Modification of Agreement

  1. Any amendment or modification of this Agreement or additional obligation assumed by either Party in connection with this Agreement will only be binding if evidenced in writing signed by each Party or an authorized representative of each Party.

Time of the Essence

       43.  Time is of the essence in this Agreement. No extension or variation of this Agreement will operate as a waiver of this provision.


       44. The Contractor will not voluntarily, or by operation of law, assign or otherwise transfer its obligations under this Agreement without the prior notification to the Client

Entire Agreement

  1. It is agreed that there is no representation, warranty, collateral agreement or condition affecting this Agreement except as expressly provided in this Agreement.


  1. This Agreement will enure to the benefit of and be binding on the Parties and their respective heirs, executors, administrators and permitted successors and assigns.


  1. Headings are inserted for the convenience of the Parties only and are not to be considered when interpreting this Agreement.


  1. Words in the singular mean and include the plural and vice versa. Words in the masculine mean and include the feminine and vice versa.

Governing Law

           49. This Agreement will be governed by and construed in accordance with the laws of the State of Florida.
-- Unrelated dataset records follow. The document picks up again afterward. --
-- ==== Sys2Proof/Machine/Paired.lean ====
section
/-! DEFINITION. The halves of a paired word (R120 to R122, R127). Both halves read their guards and sources before either
writes: half A leaves its results in the issue slot, and half B writes them with its own. A half A that executes with no
pair open writes at once. -/

namespace Sys2Proof.Machine

open Sys2Proof

/-! ### How a half runs -/

/-- What a half writes in a thread. -/
structure HalfOut where
  reg : Option (Nat × Reg)
  pred : Option (Nat × Bool)
  fsr : Reg
  deriving DecidableEq, Repr

/-- A half's writes in the threads that take it. -/
def halfWrites (e : Env) (i : Instr) (f : Env → Thread → HalfOut) : List HalfWrite :=
  (e.k.threads.filter fun t => takesWord e i t && legalHere e i t).map fun t =>
    let o := f e t
    ⟨t.id.slot, o.reg, o.pred, o.fsr⟩

def putHalf (t : Thread) (w : HalfWrite) : Thread :=
  let t := match w.reg with | some (n, x) => writeV t n x | none => t
  let t := match w.pred with | some (n, b) => writeP t n b | none => t
  setFsr t w.fsr

/-- The writes of its slot reach a thread. -/
def putHalves (is : Issue) (ws : List HalfWrite) (t : Thread) : Thread :=
  let mine := ws.filter fun w => w.slot == t.id.slot
  if mine.isEmpty then t else wordDone is (mine.foldl putHalf t)

/-- A half of a word: half A of an open pair keeps its writes; otherwise what is kept and its own are written. -/
def halfWord (i : Instr) (h : Half) (f : Env → Thread → HalfOut) (s : State) : State :=
  match s.env with
  | none => s
  | some e =>
    let ws := halfWrites e i f
    let s1 := parkIllegal e i
    match h.side, e.is.half with
    | .a, some _ => s1.modCore e.c fun k => { k with issue := some { e.is with half := some ws } }
    | _, kept =>
      s1.modCore e.c fun k =>
        { k with threads := k.threads.map (putHalves e.is (kept.getD [] ++ ws)), issue := some { e.is with half := none } }

/-! ### The shapes of R127 -/

/-- S of a half: a register, or bits 31:0 of a uniform operand. -/
def halfS (e : Env) (t : Thread) (h : Half) : Nat :=
  (if h.us then (readUniform e t h.s.toNat).setWidth 32 else readV t h.s.toNat : Reg).toNat

def regOut (h : Half) (x : Nat) (fl : Reg) : HalfOut := ⟨some (h.d.toNat, BitVec.ofNat 32 x), none, fl⟩

/-- Vd := g(Vd, Vs) on bits. -/
def halfX (h : Half) (g : Nat → Nat → Nat) (e : Env) (t : Thread) : HalfOut :=
  regOut h (g (readV t h.d.toNat).toNat (halfS e t h)) 0

/-- Vd := g(Vd, Vs) on integers of a type, wrapping. -/
def halfInt (h : Half) (ty : Ty) (g : Int → Int → Int) (e : Env) (t : Thread) : HalfOut :=
  regOut h (wrapN 32 (g (intOf ty (readV t h.d.toNat).toNat) (intOf ty (halfS e t h)))) 0

/-- Vd := g(Vd, Vs) in a float format or a packed pair, with its flags. -/
def halfF (h : Half) (g : Nat → Nat → Rounded) (e : Env) (t : Thread) : HalfOut :=
  let r := g (readV t h.d.toNat).toNat (halfS e t h)
  regOut h r.code r.flags

/-- Pd := g(Pd, Ps). -/
def halfP (h : Half) (g : Bool → Bool → Bool) (_ : Env) (t : Thread) : HalfOut :=
  ⟨none, some (h.d.toNat, g (readP t h.d.toNat) (readP t h.s.toNat)), 0⟩

/-- Pd := (Vs cc 0), signed. -/
def halfCmp (h : Half) (cc : Nat) (e : Env) (t : Thread) : HalfOut :=
  ⟨none, some (h.d.toNat, condHolds cc (intOf .s32 (halfS e t h)) 0), 0⟩

/-- Pd := (Vs cc +0.0), with the flags of FSETP. -/
def halfFcmp (h : Half) (cc : Nat) (e : Env) (t : Thread) : HalfOut :=
  let r := fcompare cc false (fvOf .f32 (halfS e t h)) (fvOf .f32 0)
  ⟨none, some (h.d.toNat, r.1), r.2⟩

/-! ### The halves -/

def execPairedMovB32 (h : Half) (s : State) : Out := .next (halfWord (.pairedMovB32 h) h (halfX h fun _ y => y) s)
def execPairedAddS32 (h : Half) (s : State) : Out :=
  .next (halfWord (.pairedAddS32 h) h (halfInt h .s32 fun x y => x + y) s)
def execPairedSubS32 (h : Half) (s : State) : Out :=
  .next (halfWord (.pairedSubS32 h) h (halfInt h .s32 fun x y => x - y) s)
def execPairedMulS32 (h : Half) (s : State) : Out :=
  .next (halfWord (.pairedMulS32 h) h (halfInt h .s32 fun x y => x * y) s)
def execPairedMinS32 (h : Half) (s : State) : Out :=
  .next (halfWord (.pairedMinS32 h) h (halfInt h .s32 fun x y => min x y) s)
def execPairedMaxS32 (h : Half) (s : State) : Out :=
  .next (halfWord (.pairedMaxS32 h) h (halfInt h .s32 fun x y => max x y) s)
def execPairedMinN32 (h : Half) (s : State) : Out :=
  .next (halfWord (.pairedMinN32 h) h (halfInt h .n32 fun x y => min x y) s)
def execPairedMaxN32 (h : Half) (s : State) : Out :=
  .next (halfWord (.pairedMaxN32 h) h (halfInt h .n32 fun x y => max x y) s)
def execPairedAndB32 (h : Half) (s : State) : Out := .next (halfWord (.pairedAndB32 h) h (halfX h fun x y => x &&& y) s)
def execPairedOrB32 (h : Half) (s : State) : Out := .next (halfWord (.pairedOrB32 h) h (halfX h fun x y => x ||| y) s)
def execPairedXorB32 (h : Half) (s : State) : Out := .next (halfWord (.pairedXorB32 h) h (halfX h fun x y => x ^^^ y) s)
def execPairedAndnB32 (h : Half) (s : State) : Out :=
  .next (halfWord (.pairedAndnB32 h) h (halfX h fun x y => x &&& (2 ^ 32 - 1 - y)) s)
def execPairedNotB32 (h : Half) (s : State) : Out :=
  .next (halfWord (.pairedNotB32 h) h (halfX h fun _ y => 2 ^ 32 - 1 - y) s)
def execPairedShlB32 (h : Half) (s : State) : Out :=
  .next (halfWord (.pairedShlB32 h) h (halfX h fun x y => shlN 32 x (field y 7 0)) s)
def execPairedShrlB32 (h : Half) (s : State) : Out :=
  .next (halfWord (.pairedShrlB32 h) h (halfX h fun x y => shrlN 32 x (field y 7 0)) s)
def execPairedShraS32 (h : Half) (s : State) : Out :=
  .next (halfWord (.pairedShraS32 h) h (halfX h fun x y => shraN 32 (intOf .s32 x) (field y 7 0)) s)
def execPairedRotlB32 (h : Half) (s : State) : Out :=
  .next (halfWord (.pairedRotlB32 h) h (halfX h fun x y => rotlN 32 x (field y 7 0)) s)
def execPairedPermB32 (h : Half) (s : State) : Out := .next (halfWord (.pairedPermB32 h) h (halfX h permVal) s)
def execPairedClzB32 (h : Half) (s : State) : Out :=
  .next (halfWord (.pairedClzB32 h) h (halfX h fun _ y => clzN 32 y) s)
def execPairedPopcB32 (h : Half) (s : State) : Out :=
  .next (halfWord (.pairedPopcB32 h) h (halfX h fun _ y => popcN 32 y) s)
def execPairedBrevB32 (h : Half) (s : State) : Out :=
  .next (halfWord (.pairedBrevB32 h) h (halfX h fun _ y => brevN 32 y) s)
def execPairedNegS32 (h : Half) (s : State) : Out :=
  .next (halfWord (.pairedNegS32 h) h (halfInt h .s32 fun _ y => -y) s)
def execPairedAbsS32 (h : Half) (s : State) : Out :=
  .next (halfWord (.pairedAbsS32 h) h (halfInt h .s32 fun _ y => (y.natAbs : Int)) s)
def execPairedFaddF32 (h : Half) (s : State) : Out :=
  .next (halfWord (.pairedFaddF32 h) h (halfF h fun x y => addRound .f32 .rne (fvOf .f32 x) (fvOf .f32 y)) s)
def execPairedFsubF32 (h : Half) (s : State) : Out :=
  .next (halfWord (.pairedFsubF32 h) h (halfF h fun x y => addRound .f32 .rne (fvOf .f32 x) (fvMinus (fvOf .f32 y))) s)
def execPairedFmulF32 (h : Half) (s : State) : Out :=
  .next (halfWord (.pairedFmulF32 h) h (halfF h fun x y => mulRound .f32 .rne (fvOf .f32 x) (fvOf .f32 y)) s)
def execPairedFminF32 (h : Half) (s : State) : Out := .next (halfWord (.pairedFminF32 h) h (halfX h (minCode .f32)) s)
def execPairedFmaxF32 (h : Half) (s : State) : Out := .next (halfWord (.pairedFmaxF32 h) h (halfX h (maxCodeOf .f32)) s)
def execPairedPadd2Bf16 (h : Half) (s : State) : Out :=
  .next (halfWord (.pairedPadd2Bf16 h) h (halfF h fun x y => packedPair .bf16 (fun a b _ => addRound .bf16 .rne a b) x y 0) s)
def execPairedPmul2Bf16 (h : Half) (s : State) : Out :=
  .next (halfWord (.pairedPmul2Bf16 h) h (halfF h fun x y => packedPair .bf16 (fun a b _ => mulRound .bf16 .rne a b) x y 0) s)
def execPairedPadd2F16 (h : Half) (s : State) : Out :=
  .next (halfWord (.pairedPadd2F16 h) h (halfF h fun x y => packedPair .f16 (fun a b _ => addRound .f16 .rne a b) x y 0) s)
def execPairedPmul2F16 (h : Half) (s : State) : Out :=
  .next (halfWord (.pairedPmul2F16 h) h (halfF h fun x y => packedPair .f16 (fun a b _ => mulRound .f16 .rne a b) x y 0) s)
def execPairedPand (h : Half) (s : State) : Out := .next (halfWord (.pairedPand h) h (halfP h fun a b => a && b) s)
def execPairedPor (h : Half) (s : State) : Out := .next (halfWord (.pairedPor h) h (halfP h fun a b => a || b) s)
def execPairedPxor (h : Half) (s : State) : Out := .next (halfWord (.pairedPxor h) h (halfP h fun a b => a != b) s)
def execPairedPnot (h : Half) (s : State) : Out := .next (halfWord (.pairedPnot h) h (halfP h fun _ b => !b) s)
def execPairedSetpEq (h : Half) (s : State) : Out := .next (halfWord (.pairedSetpEq h) h (halfCmp h 0) s)
def execPairedSetpNe (h : Half) (s : State) : Out := .next (halfWord (.pairedSetpNe h) h (halfCmp h 1) s)
def execPairedSetpLt (h : Half) (s : State) : Out := .next (halfWord (.pairedSetpLt h) h (halfCmp h 2) s)
def execPairedSetpLe (h : Half) (s : State) : Out := .next (halfWord (.pairedSetpLe h) h (halfCmp h 3) s)
def execPairedSetpGt (h : Half) (s : State) : Out := .next (halfWord (.pairedSetpGt h) h (halfCmp h 4) s)
def execPairedSetpGe (h : Half) (s : State) : Out := .next (halfWord (.pairedSetpGe h) h (halfCmp h 5) s)
def execPairedFsetpLt (h : Half) (s : State) : Out := .next (halfWord (.pairedFsetpLt h) h (halfFcmp h 2) s)
def execPairedFsetpLe (h : Half) (s : State) : Out := .next (halfWord (.pairedFsetpLe h) h (halfFcmp h 3) s)
def execPairedFsetpEq (h : Half) (s : State) : Out := .next (halfWord (.pairedFsetpEq h) h (halfFcmp h 0) s)

end Sys2Proof.Machine
end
  1. In the event that any of the provisions of this Agreement are held to be invalid or unenforceable in whole or in part, all other provisions will nevertheless continue to be valid and enforceable with the invalid or unenforceable parts severed from the remainder of this Agreement.
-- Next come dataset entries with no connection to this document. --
/-! ### Malformed packets (R370) -/

/-- Bits of a packet's word that no field of its operation uses (R369, R370, R378, R384 to R386). -/
def pkReserved (op : Nat) : Nat → Nat
  | 0 => 0xFFF80000
  | 1 => 0xFFFFFFFFF000F000
  | 2 => 0xFFFF000000000000
  | 3 => 0
  | 4 => 0xFFFFF00000000000
  | n =>
    let addr := 0xFFFFF00000000000
    let all := 0xFFFFFFFFFFFFFFFF
    let row (l : List Nat) : Nat := l.getD (n - 5) all
    match op with
    | 1 => row [addr, addr, addr, 0xFFFFFFFFFFE00000, 0, 0, addr, 0xFFFFFFFFFFFFFFF0]
    | 2 => row [addr, 0xFFFFFFFFFFC00000]
    | 3 => row [all, 0xFFFFFFFFFFC0FFFF]
    | 4 => row [0xFFFFFFFFFFFFFFC0, 0]
    | 5 => row [0xFFFFFFFFFFFFFC00, 0]
    | 6 => row [0xFFFFFFFFFFFFFF00]
    | 7 => row [addr, 0, 0, 0, 0]
    | _ => all

/-- A field of the packet breaks the range or the multiple that its table states (log entry 13). -/
def pkRange (ws : List Quad) : Bool :=
  pkCaddr ws % 16 != 0 || match pkOp ws with
    | 1 => pkWord ws 5 % 64 != 0 || pkWord ws 6 % 4096 != 0 || pkWord ws 7 % 4096 != 0 || field (pkWord ws 8) 15 0 == 0
        || pkWord ws 10 % 2 ^ 30 != 0 || pkWord ws 11 % 16 != 0 || decide (8 < pkWord ws 12)
    | _ => false

def badPacket (ws : List Quad) : Bool :=
  decide (7 < pkOp ws) || field (pkWord ws 0) 15 8 != 1
    || (List.range 16).any (fun j => pkWord ws j &&& pkReserved (pkOp ws) j != 0) || pkRange ws

/-! ### Starting a packet (R368, R370) -/

/-- The launch that a packet's record names from the start: an MQLOAD's, however it ends (R371). -/
def pkLaunch (ws : List Quad) : Nat := if pkOp ws = 2 then field (pkWord ws 6) 15 0 else 0

/-- The packet leaves its queue: the queue moves on, past a LAUNCH or an MQKICK once that has started (R370, R387). A packet that
is malformed or uses a feature not agreed has no other effect. -/
def State.startPacket (s : State) (q : Nat) (ws : List Quad) : State :=
  let x := queueAt s q
  let id := s.hub.nextPk
  let later := pkOp ws == 1 || pkOp ws == 4
  let p : Packet := ⟨id, q, ws, .started, .done, 0, pkLaunch ws, none, false, 0, 0, 0, 0⟩
  let s1 := { s with hub := { s.hub with packets := s.hub.packets ++ [p], nextPk := id + 1 } }.setQueue q
    { x with head := if later then x.head else (x.head + 1) % 2 ^ 32, next := none, cwait := none,
             blocked := if later then some id else none }
  if badPacket ws then s1.finishPk id .fault 1
  else if featureBad s ws then s1.finishPk id .fault 2
  else s1

/-! ### Mailboxes (R373 to R376) -/

def mboxAt (s : State) (m : Nat) : Mailbox := tblGet s.hub.mboxes m Mailbox.reset

def State.setMbox (s : State) (m : Nat) (x : Mailbox) : State :=
  { s with hub := { s.hub with mboxes := tblPut s.hub.mboxes m x } }

/-- The mailbox changes, in this tick. -/
def State.putMbox (s : State) (m : Nat) (v : Quad) (full : Bool) : State :=
  s.setMbox m { mboxAt s m with val := v, full := full, at_ := some s.time }

/-- The mailbox has taken no change in this tick (R376). -/
def mboxFree (s : State) (m : Nat) : Bool := (mboxAt s m).at_ != some s.time

/-- The queues whose next packet waits to consume the mailbox, in the order their waits began (R376). -/
def consumers (s : State) (m : Nat) : List (Nat × List Quad) :=
  let waiting := s.hub.queues.filterMap fun x => match x.2.cwait, x.2.next with
    | some w, some ws => if pkCmb ws = m && x.2.en then some (w.2, x.1, ws) else none
    | _, _ => none
  (sortBy (fun a b => decide (a.1 < b.1) || (a.1 == b.1 && decide (a.2.1 ≤ b.2.1))) waiting).map (·.2)

/-- The packets that wait to produce into the mailbox, in the order their waits began. -/
def producers (s : State) (m : Nat) : List Packet :=
  sortBy (fun (a b : Packet) =>
      let x : Nat := (a.pdl.map (·.2)).getD 0
      let y : Nat := (b.pdl.map (·.2)).getD 0
      decide (x < y) || (x == y && decide (a.q ≤ b.q)))
    (s.hub.packets.filter fun p => p.stage == .finished && p.pdl.isSome && pkPmb p.ws == m)

/-- The mailbox is full: a waiting consumer takes the value in the same step (R376). -/
def State.fillMbox (s : State) (m : Nat) (v : Quad) : State :=
  match consumers s m with
  | (q, ws) :: _ => (s.putMbox m v false).startPacket q ws
  | [] => s.putMbox m v true

/-- A write of MBV, or of MBC when `full` is set, takes effect (R373). -/
def State.changeMbox (s : State) (m : Nat) (full : Bool) (v : Nat) : State :=
  let x := mboxAt s m
  if !full then s.putMbox m (BitVec.ofNat 64 v) x.full
  else if bitAt v 0 then s.fillMbox m x.val
  else s.putMbox m x.val false

/-- A system core writes MBV or MBC: at once, or in the first tick after the writes that wait before it (R376). -/
def State.writeMbox (s : State) (m : Nat) (full : Bool) (v : Nat) : State :=
  let x := mboxAt s m
  if 4096 ≤ m then s
  else if mboxFree s m && x.late.isEmpty then s.changeMbox m full v
  else s.setMbox m { x with late := x.late ++ [(full, v)] }

/-- A tick brings each mailbox the first of the writes that wait for it (R376). -/
def State.lateMboxes (s : State) : State :=
  (s.hub.mboxes.map (·.1)).foldl (fun s m => match (mboxAt s m).late with
    | (full, v) :: r => (s.setMbox m { mboxAt s m with late := r }).changeMbox m full v
    | [] => s) s

def execMailboxWrite (m : Nat) (full : Bool) (v : Nat) (s : State) : Out := .next (s.writeMbox m full v)

/-! ### Command queues (R367, R368, R375) -/

/-- A write of QTAIL. -/
def State.writeTail (s : State) (q v : Nat) : State :=
  let x := queueAt s q
  let new := v % 2 ^ 32
  let ahead (t : Nat) : Nat := (t + 2 ^ 32 - x.head) % 2 ^ 32
  if 256 ≤ q then s
  else if 2 ^ x.log2n < ahead new || ahead new < ahead x.tail then s.setQueue q { x with err := true, errAt := some s.time }
  else s.setQueue q { x with tail := new }
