-- ==== Sys2Proof/Machine/Launch.lean ====
section
/-! DEFINITION. Launches: images (R332, R333) and the checks of a LAUNCH (R372, R378, R379), the placement of teams (R25,
R380, R381) and of supervisor kernels (R350, R384), the ends of teams (R150, R421) and of launches (R377, R382). -/

namespace Sys2Proof.Machine

open Sys2Proof

/-! ### Images (R332, R333) -/

def imageOf (a v : Nat) : Image :=
  { addr := a, paired := bitAt v 48, entry := field v 78 64, coden := field v 95 80, regs := field v 106 96,
    group := field v 118 112, team := field v 140 128, stack := field v 159 144, nlive := field v 170 160,
    dbase := field v 214 192, dsize := field v 246 224, codeOff := field v 287 256, liveOff := field v 319 288,
    dataOff := field v 351 320 }

/-- Bytes of memory that the front end can read (R54). -/
def readable (s : State) (a n : Nat) : Bool := (runFault s false 1030 a n 0).isNone

def headReserved (v : Nat) : Bool :=
  field v 63 49 != 0 || bitAt v 79 || field v 111 107 != 0 || field v 127 119 != 0 || field v 143 141 != 0
    || field v 191 171 != 0 || field v 223 215 != 0 || field v 255 247 != 0 || field v 511 352 != 0

/-- The image breaks R332 or R333, or cannot be read; a supervisor's data section does not count (R384). -/
def imageBad (s : State) (a v : Nat) (sup : Bool) : Bool :=
  let i := imageOf a v
  field v 31 0 != 0x4E474956 || field v 47 32 != 1 || headReserved v || i.coden == 0 || decide (32768 < i.coden)
    || i.regs == 0 || i.regs % 32 != 0 || decide (1024 < i.regs) || !([16, 32, 64].contains i.group)
    || decide (1024 < i.nlive) || i.codeOff % 64 != 0 || i.liveOff % 64 != 0 || i.dataOff % 64 != 0
    || !readable s (a + i.codeOff) (8 * i.coden) || !readable s (a + i.liveOff) (192 * i.nlive)
    || (!sup && (decide (Config.sliceBytes < i.dbase + i.dsize) || !readable s (a + i.dataOff) i.dsize))

def perCore (i : Image) : Nat := if i.paired then i.team / 2 else i.team

/-- The team breaks R22. -/
def limitsBad (i : Image) : Bool :=
  let unit := if i.paired then 2 * i.group else i.group
  i.team == 0 || i.team % unit != 0 || decide (2048 < perCore i) || decide (0x80000 < perCore i * i.regs * 4)

/-! ### Partitions and free cores (R381) -/

/-- The core can take a team of the launch now: it is powered, not lent, not about to be, and holds no saved team of the
launch (log entry 12). -/
def freeCore (s : State) (launch c : Nat) : Bool :=
  let k := s.core c
  !s.svc.computeDown && k.team.isNone && !k.offline && k.retireDue.isEmpty && k.savedTeams.all fun y => !y.due && y.team.launch != launch

/-- Where a team can stand in a core mask: the first core of each place, in ascending order. -/
def placesOf (mask : Nat) (paired : Bool) : List Nat :=
  (List.range Config.nCores).filter fun c => bitAt mask c && (!paired || (c % 2 == 0 && bitAt mask (c + 1)))

def freePlaces (s : State) (mask : Nat) (paired : Bool) (launch : Nat) : List Nat :=
  (placesOf mask paired).filter fun c => freeCore s launch c && (!paired || freeCore s launch (c + 1))

/-! ### The checks of a LAUNCH (R372) -/

/-- A preload record (R379): its source, its offset, its bytes. -/
def preloadAt (s : State) (plist j : Nat) : Nat := busRead s (plist + 16 * j) 16

def preloadBad (v : Nat) : Bool :=
  field v 63 44 != 0 || field v 95 87 != 0 || field v 127 119 != 0
    || decide (Config.sliceBytes < field v 86 64 + field v 118 96)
  1. The waiver by either Party of a breach, default, delay or omission of any of the provisions of this Agreement by the other Party will not be construed as a waiver of any subsequent breach of the same or other provisions.


  1. This contract is deemed terminated upon delivery of the agreed services, cancelation by either party in accordance to this agreement.
  2. This contract will be terminated if the Client breaches any parts or the whole of this agreement. The Contractor will notify the client of such breach in a timely manner and through the agreed communication channels. If this contract is terminated due to breach of agreement, the Contractor has the right to keep any advance payments that have been made and to bill the client for any costs of work done not covered by the Deposit as well as any extra costs as a result of such breach. In addition to this, further legal implications might incur to such breach.
  3. If the Contractor deems that the agreed services under this agreement are impossible to be delivered, the Contractor has the right to cancel this agreement by notifying the Client and returning any advanced payments, including any charges incurred. However, such cancellation will not deem the Contractor liable for any charges, penalties, interests, insurance or any other financial liabilities and legal implications.